(Work instructions):
Return, exactly as written, all lines from the line containing "def State.cuDark (s" to the end of the entries below, with both ends included.

(Data):
----------

/-- An array has become reachable: targets afresh, and the order its state and target call for (R116, R133, R135). -/
def State.becameReachable (s : State) (a : ArrayNo) : State := s.workTargets.freshIfBare a

/-- The CU takes an array REPLY: contact change, report, answer (R116, R175). In WATCH engagement is judged on the report, and
again on the exposure that the answer leaves (R124, R130); the answered order's ordered cap stands until the answer is taken
(log 78). -/
def State.cuReply (s : State) (d : ArrayDelivery) : State :=
  let t := if d.was = .lost ∨ d.was = .unknown then s.becameReachable d.array else s
  let t := (t.setArray d.array { t.array d.array with lastOutput := reading d.output }).judgeEngage
  match d.answer with
  | some a => (t.cuAnswer d.array a).judgeEngage
  | none => t

/-- An array unit becomes LOST, or SILENT (R116). SILENT from UNKNOWN has become reachable (log 31). -/
def State.cuLost (s : State) (a : ArrayNo) (now : Contact) : State :=
  match now with
  | .lost =>
    let t := s.post fun u =>
      let r := u.array a
      let r := if r.isHeld then r.lapse else r
      u.setArray a { r with ordered := none, refusal := false }
    State.judgeExposure s t.workTargets
  | .silent => if (s.array a).isHeld then s else s.becameReachable a
  | .unknown | .inContact => s

/-- The CU is told that an order of its own is gone from an array's slot: its ordered cap goes with it (R113, R167). -/
def State.cuGone (s : State) (a : ArrayNo) : State := s.syncOrdered a

/-! ## Island states and the CU's commands -/

/-- The IC tells of RUN (R119, R122). -/
def State.cuRun (s : State) (left : IslandState) : State :=
  if left = .setup then (s.workTargets.judgeEngage).judgeRelease else s.workTargets

/-- Dark entry at the CU: DARK HOLD, and an urgent HOLD of 0 to every array not LOST (R134). -/
def State.cuDark (s : State) : State :=
  let resume := if s.cu.state = .darkHold then s.cu.resumeState else some s.cu.state
  let t := { s with cu := { s.cu with
    state := .darkHold, resumeState := resume, releaseDelay := none, releaseWaiting := false
    arrays := mapTable (fun _ r => { r with refusal := false }) s.cu.arrays } }
  t.definedArrays.foldl (fun u a => if u.notLost (.array a) then u.placeHold a 0 true else u) t.retarget

/-- The IC tells of RESTORE: DARK HOLD gives way to the resume state (R135). -/
def State.cuRestore (s : State) : State :=
  let t :=
    if s.cu.state = .darkHold then
      { s with cu := { s.cu with state := s.cu.resumeState.getD .off, resumeState := none } }
    else s
  t.workTargets.judgeCurtail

----------

(Task response):
def State.cuDark (s : State) : State :=
  let resume := if s.cu.state = .darkHold then s.cu.resumeState else some s.cu.state
  let t := { s with cu := { s.cu with
    state := .darkHold, resumeState := resume, releaseDelay := none, releaseWaiting := false
    arrays := mapTable (fun _ r => { r with refusal := false }) s.cu.arrays } }
  t.definedArrays.foldl (fun u a => if u.notLost (.array a) then u.placeHold a 0 true else u) t.retarget

/-- The IC tells of RESTORE: DARK HOLD gives way to the resume state (R135). -/
def State.cuRestore (s : State) : State :=
  let t :=
    if s.cu.state = .darkHold then
      { s with cu := { s.cu with state := s.cu.resumeState.getD .off, resumeState := none } }
    else s
  t.workTargets.judgeCurtail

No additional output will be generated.